Here are a couple of new books by famous tribe members that are probably worth your time: Supreme Court Justice STEPHEN BREYER, 77, penned “The Court and the World: American Law and the New Global Realities.”  No, it’s not beach side reading—but it does explain why American lawyers and judges have to be aware of law in other countries in an increasingly intertwined world—and- CHARLOTTE RAE, 89, best known as Mrs. Garrett in the 1980s sit-com, “Facts of Life,” is out with a new memoir: “The Facts of My Life.”  While “Facts” was her most visible role, she had a long career in, frankly, higher quality productions. A talented musical comedian, she was nominated for two Tony awards in the ‘60s and she was screamingly funny as the character Sylvia Schnauser on “Car 54, Where Are You?” Her “54” husband was the late AL LEWIS, “Grandpa” on “The Munsters”.

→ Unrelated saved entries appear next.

-- ==== Sys2Proof/Machine/Translate.lean ====
section
/-!
DEFINITION. From a virtual address to a place: the walk, the leaf checks, worlds, backing and reachability (R15, R338,
R370, R388 to R395, R147).
-/

namespace Sys2Proof.Machine

/-- Why a check fails: the cause, and TRAP.VAL where the spec states one (log entry 5). -/
abbrev Failure := Cause × Option Word

/-- The kind of an access (R392). -/
inductive Acc where
  | read | write | fetch | rmw
  deriving DecidableEq, Repr

/-- The KIND code of a translation fault (R392). -/
def Acc.code : Acc → Nat
  | .read => 0 | .write => 1 | .fetch => 2 | .rmw => 3
def Acc.writes : Acc → Bool
  | .write | .rmw => true
  | _ => false

/-- Who makes an access: its die and cell, address space, privilege, world, HYP.CUR.ID, stream key, the serial number that
the stream must have, 0 for any, and the CONTEXT that the
error log names it by. -/
structure Agent where
  die : Nat
  cell : Nat
  asid : BitVec 16
  sys : Bool
  secure : Bool
  hyp : Nat
  strm : Nat
  serial : Nat
  ctx : Nat
  deriving DecidableEq, Repr

/-- CONTEXT of a consumer: a task, or an engine or nobody (R414). -/
def ctxOf (asid launch : Nat) (task : Option Nat) : Nat := 2 ^ 48 * asid + 2 ^ 32 * (launch % 65536) + task.getD 0x7FFF

/-- The key of a stream in its address space; 0 for none (R335). -/
def strmKey (asid : BitVec 16) (id : Nat) : Nat := if id = 0 then 0 else 2 ^ 20 * asid.toNat + id

/-- The agent that a task is. -/
def Slot.agent (x : Slot) (t : Nat) : Agent :=
  { die := dieOf t, cell := cellOf t, asid := x.asid, sys := x.priv, secure := x.world, hyp := x.hypId,
    strm := strmKey x.asid x.strmCur.toNat, serial := 0, ctx := ctxOf x.asid.toNat x.launch (some t) }

/-- The agent of the slot whose instruction runs. -/
def curAgent : M Agent := do pure ((← curSlot).agent (← curId))

/-- The fabric address of a local physical address of the package (R370). -/
def State.fabric (s : State) (local_ : Nat) : Nat := 2 ^ 40 * s.ws.own + local_
/-- The package, the local part, and the home die of a fabric address (R15, R370). -/
def pkgOf (pa : Nat) : Nat := pa / 2 ^ 40
def localOf (pa : Nat) : Nat := pa % 2 ^ 40
def homeOf (pa : Nat) : Nat := pa / 2 ^ 38 % 4

/-- Bytes of memory from a fabric address, as a number (R5). -/
def MemSys.read (m : MemSys) (pa n : Nat) : Nat := tblReadN m.mem pa n

/-- Whether an address lies in the stream window (R338). -/
def inWindow (va : Nat) : Bool := decide (0x00FFFFFFFFC00000 ≤ va) && decide (va < 2 ^ 56)

/-! ### The package (R11, R12, R15, R19) -/

/-- The HBM4E stack that a local physical address lies in: 4 KiB units take turns among the three of their home die (R15). -/
def stackOf (local_ : Nat) : Nat := 3 * (local_ / 2 ^ 38 % 4) + local_ % 2 ^ 38 / 4096 % 3
/-- The home die of stack HS(n) (R11). -/
def stackHome (n : Nat) : Nat := n / 3

/-- The fabric die that holds a port: FA, 0, holds +X, +Y and +Z, and FB, 1, the others (R11). -/
def fabricDieOf (port : Nat) : Nat := if port < 3 then 0 else 1
/-- The compute dies that a fabric die is attached to: FA to dies 0 and 1, FB to dies 2 and 3 (R11). -/
def attachedTo (f : Nat) : List Nat := if f = 0 then [0, 1] else [2, 3]

/-- The ring neighbours of a die, lower number first (R11). -/
def neighbours (d : Nat) : List Nat := if d = 0 || d = 3 then [1, 2] else [0, 3]

/-- The compute die through which traffic between a die and the fabric die of a port passes: the die itself, or its ring neighbour that
is attached there (R19). A fenced neighbour still carries it: log entry 55. -/
def gateDie (d port : Nat) : Nat :=
  if (attachedTo (fabricDieOf port)).contains d then d
  else ((neighbours d).find? fun k => (attachedTo (fabricDieOf port)).contains k).getD d

/-- The intermediate die on the way of a line between two dies that are not neighbours, and none between others: bit 6 of the local
physical address chooses it, but a fenced one gives way to the other (R12). With both fenced the choice stands: log entry 55. -/
def middleDie (live : Nat → Bool) (a b local_ : Nat) : Option Nat :=
  if a = b || (neighbours a).contains b then none
  else
    let (lower, higher) := ((neighbours a).headD 0, (neighbours a).getLastD 0)
    let (k, other) := if local_ / 64 % 2 = 0 then (lower, higher) else (higher, lower)
    some (if live k || !live other then k else other)
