-- ==== Sys2Proof/Machine/MatNum.lean ====
section
/-!
DEFINITION. The arithmetic of the matrix unit: the control word, operand elements, block steps and the epilogue (R186 to R188,
R239, R243, R244, R249, R253).
-/

namespace Sys2Proof.Machine

/-- Bits hi to lo of MXCTL. -/
def ctlBits (c : Word) (hi lo : Nat) : Nat := c.toNat / 2 ^ lo % 2 ^ (hi + 1 - lo)
def ctlA (c : Word) : ElemType := .ofCode (ctlBits c 3 0)
def ctlB (c : Word) : ElemType := .ofCode (ctlBits c 7 4)
def ctlOut (c : Word) : ElemType := .ofCode (ctlBits c 15 12)
def ctlF64 (c : Word) : Bool := c.getLsbD 10
def ctlRelu (c : Word) : Bool := c.getLsbD 19

/-- The operand groups of R244: 0 f32, 1 the 16-bit floats, 2 the 8-bit ones, 3 sh4, 4 sh2, 5 and 6 the integers; none for a
code no group has. -/
def mxGroup : ElemType → Option Nat
  | .f32 => some 0
  | .f16 | .bf16 => some 1
  | .e4m3 | .e5m2 | .sh8 => some 2
  | .sh4 => some 3
  | .sh2 => some 4
  | .n8 | .s8 => some 5
  | .n4 | .s4 => some 6
  | _ => none

/-- Whether MXCTL selects integers. -/
def mxInt (c : Word) : Bool := mxGroup (ctlA c) = some 5 || mxGroup (ctlA c) = some 6

/-- A valid MXCTL (R244). -/
def mxctlOk (c : Word) : Bool :=
  ctlBits c 63 20 = 0 && !c.getLsbD 11 && ctlBits c 18 16 ≤ 4 &&
  (if ctlF64 c then ctlBits c 9 0 = 0 && ctlBits c 15 12 = 0 && ctlBits c 18 16 = 0
   else
     (mxGroup (ctlA c)).isSome && mxGroup (ctlA c) = mxGroup (ctlB c) &&
     (if mxInt c then ctlBits c 18 16 = 0 && [ElemType.s32, .s16, .s8, .n8].contains (ctlOut c)
      else ctlBits c 9 8 = 0 && [ElemType.f32, .f16, .bf16, .e4m3, .e5m2].contains (ctlOut c)))

/-! ### Operand rows (R239) -/

/-- The elements of a row of an operand slot, and its sideband. -/
structure OpRow where
  elems : Nat
  side : Nat

/-- A row of an operand slot. -/
def opRow (data : Tbl Byte) (r : Nat) : OpRow := ⟨tblReadN data (576 * r) 384, tblReadN data (576 * r + 384) 192⟩

/-- Element k of a row as a float or shared-exponent value (R177, R182, R249). -/
def OpRow.val (x : OpRow) (t : ElemType) (k : Nat) : FpVal :=
  let b := x.elems / 2 ^ (t.width * k) % 2 ^ t.width
  if t.isFloat then (fmtOf t).decode b
  else
    let g := k / 16
    shDecode t (x.side / 2 ^ (16 * g) % 256) (x.side / 2 ^ (16 * g + 8 + k % 16 / 2) % 2) b

/-- Element k of a row as an integer (R187, R249). -/
def OpRow.int (x : OpRow) (t : ElemType) (signed : Bool) (k : Nat) : Int :=
  let b := x.elems / 2 ^ (t.width * k) % 2 ^ t.width
  if signed then asSigned b t.width else b

/-- The element numbers of K-step st (R186). -/
def stepElems (t : ElemType) (st : Nat) : List Nat := (List.range (512 / t.width)).map fun k => st * (512 / t.width) + k

/-- The K-steps of one output element, n of them from step st (R186, R187, R249). -/
def kSteps (c : Word) (a b : OpRow) : Nat → Nat → Nat → Nat
  | 0, _, acc => acc
  | n + 1, st, acc =>
    let ks := stepElems (ctlA c) st
    let acc' :=
      if mxInt c then
        wrapN ((ks.map fun k => a.int (ctlA c) (c.getLsbD 8) k * b.int (ctlB c) (c.getLsbD 9) k).foldl (· + ·)
          (asSigned acc 32)) 32
      else stepSum acc (ks.map fun k => (mulVal (a.val (ctlA c) k) (b.val (ctlB c) k)).1)
    kSteps c a b n (st + 1) acc'

/-- One output element accumulated in FP64, n fused operations from k (R188). -/
def kSteps64 (a b : OpRow) : Nat → Nat → Nat → Nat
  | 0, _, acc => acc
  | n + 1, k, acc =>
    kSteps64 a b n (k + 1)
      (fmaBits .fp64 .rne false false (a.elems / 2 ^ (64 * k) % 2 ^ 64) (b.elems / 2 ^ (64 * k) % 2 ^ 64) acc).1

/-- One output element after `mxmul` (R249). -/
def mxElem (c : Word) (a b : OpRow) (acc : Nat) : Nat :=
  if ctlF64 c then kSteps64 a b 48 0 acc else kSteps c a b 6 0 acc

/-- The bytes of an accumulator element (R247). -/
def accBytes (c : Word) : Nat := if ctlF64 c then 8 else 4

/-! ### The epilogue (R253) -/

/-- The rounding of `mxstore` (R243). -/
def storeMode (c : Word) (rm : BitVec 2) : Rnd :=
  match ctlBits c 18 16 with
  | 1 => .rne
  | 2 => .rtz
  | 3 => .rup
  | 4 => .rdn
  | _ => .ofCode rm.toNat

/-- RELU on a float: negative values and −0 become +0, a NaN stays (R253). -/
def relu (f : FpFmt) (v : Nat) : Nat :=
  let x := f.decode v
  if !x.isNan && x.isNeg then 0 else v

/-- One accumulator element as `mxstore` writes it, and its flags: a conversion signals for a signalling NaN (R178, R253). -/
def epilogue (c : Word) (rm : BitVec 2) (v : Nat) : Nat × Flags :=
  if ctlF64 c then (if ctlRelu c then relu .fp64 v else v, 0)
  else if mxInt c then
    let i := asSigned v 32
    let i := if ctlRelu c && decide (i < 0) then 0 else i
    let o := ctlOut c
    (wrapN (clampInt o.isSigned o.width i) o.width, 0)
  else
    let v := if ctlRelu c then relu .f32 v else v
    if ctlOut c = .f32 then (v, 0) else convertBits .f32 (fmtOf (ctlOut c)) (storeMode c rm) v

/-- The bytes of a stored element (R252). -/
def outBytes (c : Word) : Nat := if ctlF64 c then 8 else (ctlOut c).width / 8

end Sys2Proof.Machine
end

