/-- The results of an entry written to its slot: registers, flags, and the message it pushes, which lands (R203, R212). -/
def writeOut (e : VEntry) (o : VOut) : M Unit := do
  eachM (fun (r : VReg × VVal) =>
    if r.1 = 31 then
      match e.dest with
      | some p => landAt e.slot p true r.2
      | none => pure ()
    else modSlotAt e.slot fun x => x.setV r.1 r.2) o.vs
  eachM (fun (r : MReg × MVal) => modSlotAt e.slot fun x => x.setM r.1 r.2) o.ms
  eachM (fun (r : GReg × Word) =>
    if r.1 = 31 then
      match e.dest with
      | some p => landAt e.slot p false (r.2.setWidth 4096)
      | none => pure ()
    else modSlotAt e.slot fun x => x.setG r.1 r.2) o.gs
  orFlagsAt e.slot o.fl

/-- A VEC entry executes. -/
def runVec (e : VEntry) : M Unit := do
  let fill ← fillFor e
  let x := (← get).slot e.slot
  writeOut e (vecOut (e.ctx x fill) e.instr)

/-! ### The instructions -/

/-- `vadd`: sums (R218). -/
def execVadd (t : ElemType) (d a b : VReg) (m : MReg) (s : State) : Host.Outcome State Fault Refusal := vecInstr (.vadd t d a b m) s
/-- `vsub`: differences (R218). -/
def execVsub (t : ElemType) (d a b : VReg) (m : MReg) (s : State) : Host.Outcome State Fault Refusal := vecInstr (.vsub t d a b m) s
/-- `vmul`: products (R218). -/
def execVmul (t : ElemType) (d a b : VReg) (m : MReg) (s : State) : Host.Outcome State Fault Refusal := vecInstr (.vmul t d a b m) s
/-- `vfma`: a·b + d with one rounding (R218). -/
def execVfma (t : ElemType) (d a b : VReg) (m : MReg) (s : State) : Host.Outcome State Fault Refusal := vecInstr (.vfma t d a b m) s
/-- `vfms`: a·b − d with one rounding (R218). -/
def execVfms (t : ElemType) (d a b : VReg) (m : MReg) (s : State) : Host.Outcome State Fault Refusal := vecInstr (.vfms t d a b m) s
/-- `vfnma`: d − a·b with one rounding (R218). -/
def execVfnma (t : ElemType) (d a b : VReg) (m : MReg) (s : State) : Host.Outcome State Fault Refusal := vecInstr (.vfnma t d a b m) s
/-- `vmin`: smaller elements (R218). -/
def execVmin (t : ElemType) (d a b : VReg) (m : MReg) (s : State) : Host.Outcome State Fault Refusal := vecInstr (.vmin t d a b m) s
/-- `vmax`: larger elements (R218). -/
def execVmax (t : ElemType) (d a b : VReg) (m : MReg) (s : State) : Host.Outcome State Fault Refusal := vecInstr (.vmax t d a b m) s
/-- `vabs`: absolute values (R218). -/
def execVabs (t : ElemType) (d a : VReg) (m : MReg) (s : State) : Host.Outcome State Fault Refusal := vecInstr (.vabs t d a m) s
/-- `vneg`: negations (R218). -/
def execVneg (t : ElemType) (d a : VReg) (m : MReg) (s : State) : Host.Outcome State Fault Refusal := vecInstr (.vneg t d a m) s
/-- `vrcp`: reciprocals (R194, R224). -/
def execVrcp (t : ElemType) (d a : VReg) (m : MReg) (s : State) : Host.Outcome State Fault Refusal := vecInstr (.vrcp t d a m) s
/-- `vrsqrt`: reciprocal square roots (R195, R224). -/
def execVrsqrt (t : ElemType) (d a : VReg) (m : MReg) (s : State) : Host.Outcome State Fault Refusal := vecInstr (.vrsqrt t d a m) s
/-- `vexp2`: base-2 exponentials (R192, R224). -/
def execVexp2 (t : ElemType) (d a : VReg) (m : MReg) (s : State) : Host.Outcome State Fault Refusal := vecInstr (.vexp2 t d a m) s
/-- `vlog2`: base-2 logarithms (R193, R224). -/
def execVlog2 (t : ElemType) (d a : VReg) (m : MReg) (s : State) : Host.Outcome State Fault Refusal := vecInstr (.vlog2 t d a m) s
/-- `vtanh`: hyperbolic tangents (R196, R224). -/
def execVtanh (t : ElemType) (d a : VReg) (m : MReg) (s : State) : Host.Outcome State Fault Refusal := vecInstr (.vtanh t d a m) s
/-- `vand`: bitwise AND (R218). -/
def execVand (t : ElemType) (d a b : VReg) (m : MReg) (s : State) : Host.Outcome State Fault Refusal := vecInstr (.vand t d a b m) s
/-- `vor`: bitwise OR (R218). -/
def execVor (t : ElemType) (d a b : VReg) (m : MReg) (s : State) : Host.Outcome State Fault Refusal := vecInstr (.vor t d a b m) s
/-- `vxor`: bitwise XOR (R218). -/
def execVxor (t : ElemType) (d a b : VReg) (m : MReg) (s : State) : Host.Outcome State Fault Refusal := vecInstr (.vxor t d a b m) s
/-- `vnot`: bitwise NOT (R218). -/
def execVnot (t : ElemType) (d a : VReg) (m : MReg) (s : State) : Host.Outcome State Fault Refusal := vecInstr (.vnot t d a m) s
/-- `vshl`: left shifts (R218). -/
def execVshl (t : ElemType) (d a b : VReg) (m : MReg) (s : State) : Host.Outcome State Fault Refusal := vecInstr (.vshl t d a b m) s
/-- `vshr`: logical right shifts (R218). -/
def execVshr (t : ElemType) (d a b : VReg) (m : MReg) (s : State) : Host.Outcome State Fault Refusal := vecInstr (.vshr t d a b m) s
/-- `vsra`: arithmetic right shifts (R218). -/
def execVsra (t : ElemType) (d a b : VReg) (m : MReg) (s : State) : Host.Outcome State Fault Refusal := vecInstr (.vsra t d a b m) s
/-- `vcmp`: a comparison into a mask (R220). -/
def execVcmp (t : ElemType) (cond : VcmpCond) (k : MReg) (a b : VReg) (m : MReg) (s : State) : Host.Outcome State Fault Refusal := vecInstr (.vcmp t cond k a b m) s
/-- `vsel`: selection by the mask (R220). -/
def execVsel (t : ElemType) (d a b : VReg) (m : MReg) (s : State) : Host.Outcome State Fault Refusal := vecInstr (.vsel t d a b m) s
/-- `vcvt`: conversion at one width (R221). -/
def execVcvt (t : ElemType) (d a : VReg) (src : ElemType) (m : MReg) (s : State) : Host.Outcome State Fault Refusal := vecInstr (.vcvt t d a src m) s
/-- `vwcvt`: conversion to a wider type (R222). -/
def execVwcvt (t : ElemType) (d a : VReg) (src : ElemType) (m : MReg) (s : State) : Host.Outcome State Fault Refusal := vecInstr (.vwcvt t d a src m) s
/-- `vwmul`: widening products (R222). -/
def execVwmul (t : ElemType) (d a b : VReg) (m : MReg) (s : State) : Host.Outcome State Fault Refusal := vecInstr (.vwmul t d a b m) s
/-- `vwadd`: widening sums (R222). -/
def execVwadd (t : ElemType) (d a b : VReg) (m : MReg) (s : State) : Host.Outcome State Fault Refusal := vecInstr (.vwadd t d a b m) s
/-- `vnarrow`: narrowing (R223). -/
def execVnarrow (t : ElemType) (d a : VReg) (m : MReg) (s : State) : Host.Outcome State Fault Refusal := vecInstr (.vnarrow t d a m) s
/-- `vredsum`: a sum with carry (R225). -/
def execVredsum (t : ElemType) (d a b : VReg) (m : MReg) (s : State) : Host.Outcome State Fault Refusal := vecInstr (.vredsum t d a b m) s
/-- `vredmax`: a maximum with carry (R225). -/
def execVredmax (t : ElemType) (d a b : VReg) (m : MReg) (s : State) : Host.Outcome State Fault Refusal := vecInstr (.vredmax t d a b m) s
/-- `vredmin`: a minimum with carry (R225). -/
def execVredmin (t : ElemType) (d a b : VReg) (m : MReg) (s : State) : Host.Outcome State Fault Refusal := vecInstr (.vredmin t d a b m) s
/-- `vscan`: prefix sums (R226). -/
def execVscan (t : ElemType) (d a : VReg) (b : GReg) (m : MReg) (s : State) : Host.Outcome State Fault Refusal := vecInstr (.vscan t d a b m) s
/-- `vxscan`: prefix XOR (R226). -/
def execVxscan (t : ElemType) (d a : VReg) (b : GReg) (m : MReg) (s : State) : Host.Outcome State Fault Refusal := vecInstr (.vxscan t d a b m) s
/-- `vclmul`: carry-less products (R227). -/
def execVclmul (t : ElemType) (d a b : VReg) (m : MReg) (s : State) : Host.Outcome State Fault Refusal := vecInstr (.vclmul t d a b m) s
/-- `vperm`: a permutation (R228). -/
def execVperm (t : ElemType) (d a b : VReg) (m : MReg) (s : State) : Host.Outcome State Fault Refusal := vecInstr (.vperm t d a b m) s
/-- `vslide`: a slide (R228). -/
def execVslide (t : ElemType) (d a : VReg) (b : GReg) (m : MReg) (s : State) : Host.Outcome State Fault Refusal := vecInstr (.vslide t d a b m) s
/-- `vbcast`: a broadcast (R228). -/
def execVbcast (t : ElemType) (d : VReg) (a : GReg) (m : MReg) (s : State) : Host.Outcome State Fault Refusal := vecInstr (.vbcast t d a m) s
/-- `viota`: active counts (R228). -/
def execViota (t : ElemType) (d : VReg) (m : MReg) (s : State) : Host.Outcome State Fault Refusal := vecInstr (.viota t d m) s
/-- `vcompress`: packing of the active elements (R229). -/
def execVcompress (t : ElemType) (d a : VReg) (m : MReg) (s : State) : Host.Outcome State Fault Refusal := vecInstr (.vcompress t d a m) s
/-- `vexpand`: spreading to the active elements (R229). -/
def execVexpand (t : ElemType) (d a : VReg) (m : MReg) (s : State) : Host.Outcome State Fault Refusal := vecInstr (.vexpand t d a m) s
/-- `vmovg`: one element to a g register (R230). -/
def execVmovg (t : ElemType) (d : GReg) (a : VReg) (b : GReg) (s : State) : Host.Outcome State Fault Refusal := vecInstr (.vmovg t d a b) s
/-- `vmovx_tov`: a mask to a v register (R230). -/
def execVmovxTov (d : VReg) (a : MReg) (s : State) : Host.Outcome State Fault Refusal := vecInstr (.vmovxTov d a) s
/-- `vmovx_tom`: a v register to a mask (R230). -/
def execVmovxTom (d : MReg) (a : VReg) (s : State) : Host.Outcome State Fault Refusal := vecInstr (.vmovxTom d a) s
/-- `vpmerge`: merging of softmax pairs (R231). -/
def execVpmerge (d a b : VReg) (m : MReg) (s : State) : Host.Outcome State Fault Refusal := vecInstr (.vpmerge d a b m) s
/-- `vnoise`: Gumbel noise added (R232). -/
def execVnoise (d : VReg) (a b : GReg) (m : MReg) (s : State) : Host.Outcome State Fault Refusal := vecInstr (.vnoise d a b m) s
/-- `vamax`: the largest active element with its index (R233). -/
def execVamax (d : GReg) (a : VReg) (b : GReg) (m : MReg) (s : State) : Host.Outcome State Fault Refusal := vecInstr (.vamax d a b m) s
/-- `kand`: AND of masks (R234). -/
def execKand (d a b : MReg) (s : State) : Host.Outcome State Fault Refusal := vecInstr (.kand d a b) s
/-- `kor`: OR of masks (R234). -/
def execKor (d a b : MReg) (s : State) : Host.Outcome State Fault Refusal := vecInstr (.kor d a b) s
/-- `kxor`: XOR of masks (R234). -/
def execKxor (d a b : MReg) (s : State) : Host.Outcome State Fault Refusal := vecInstr (.kxor d a b) s
/-- `knot`: NOT of a mask (R234). -/
def execKnot (d a : MReg) (s : State) : Host.Outcome State Fault Refusal := vecInstr (.knot d a) s
/-- `kpopc`: the number of set bits (R234). -/
def execKpopc (d : GReg) (a : MReg) (s : State) : Host.Outcome State Fault Refusal := vecInstr (.kpopc d a) s
/-- `kfirst`: the lowest set bit (R234). -/
def execKfirst (d : GReg) (a : MReg) (s : State) : Host.Outcome State Fault Refusal := vecInstr (.kfirst d a) s
/-- `vadd_sat`: saturating sums (R219). -/
def execVaddSat (t : ElemType) (d a b : VReg) (m : MReg) (s : State) : Host.Outcome State Fault Refusal := vecInstr (.vaddSat t d a b m) s
/-- `vsub_sat`: saturating differences (R219). -/
def execVsubSat (t : ElemType) (d a b : VReg) (m : MReg) (s : State) : Host.Outcome State Fault Refusal := vecInstr (.vsubSat t d a b m) s
/-- `vmul_sat`: saturating products (R219). -/
def execVmulSat (t : ElemType) (d a b : VReg) (m : MReg) (s : State) : Host.Outcome State Fault Refusal := vecInstr (.vmulSat t d a b m) s
/-- `vnarrow_sat`: saturating narrowing (R223). -/
def execVnarrowSat (t : ElemType) (d a : VReg) (m : MReg) (s : State) : Host.Outcome State Fault Refusal := vecInstr (.vnarrowSat t d a m) s

end Sys2Proof.Machine
end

Here's a link to a "Car 54" episode that starred Rae:

https://www.youtube.com/watch?v=dbLryUsiNow

 Born Charlotte Lubotsky in Milwaukee, her mother was childhood friends with GOLDA MEIR. Rae details her battle with alcohol and her devastation when composer JOHN STRAUSS, her husband and the father of her two sons, came out as gay in 1975 (they divorced).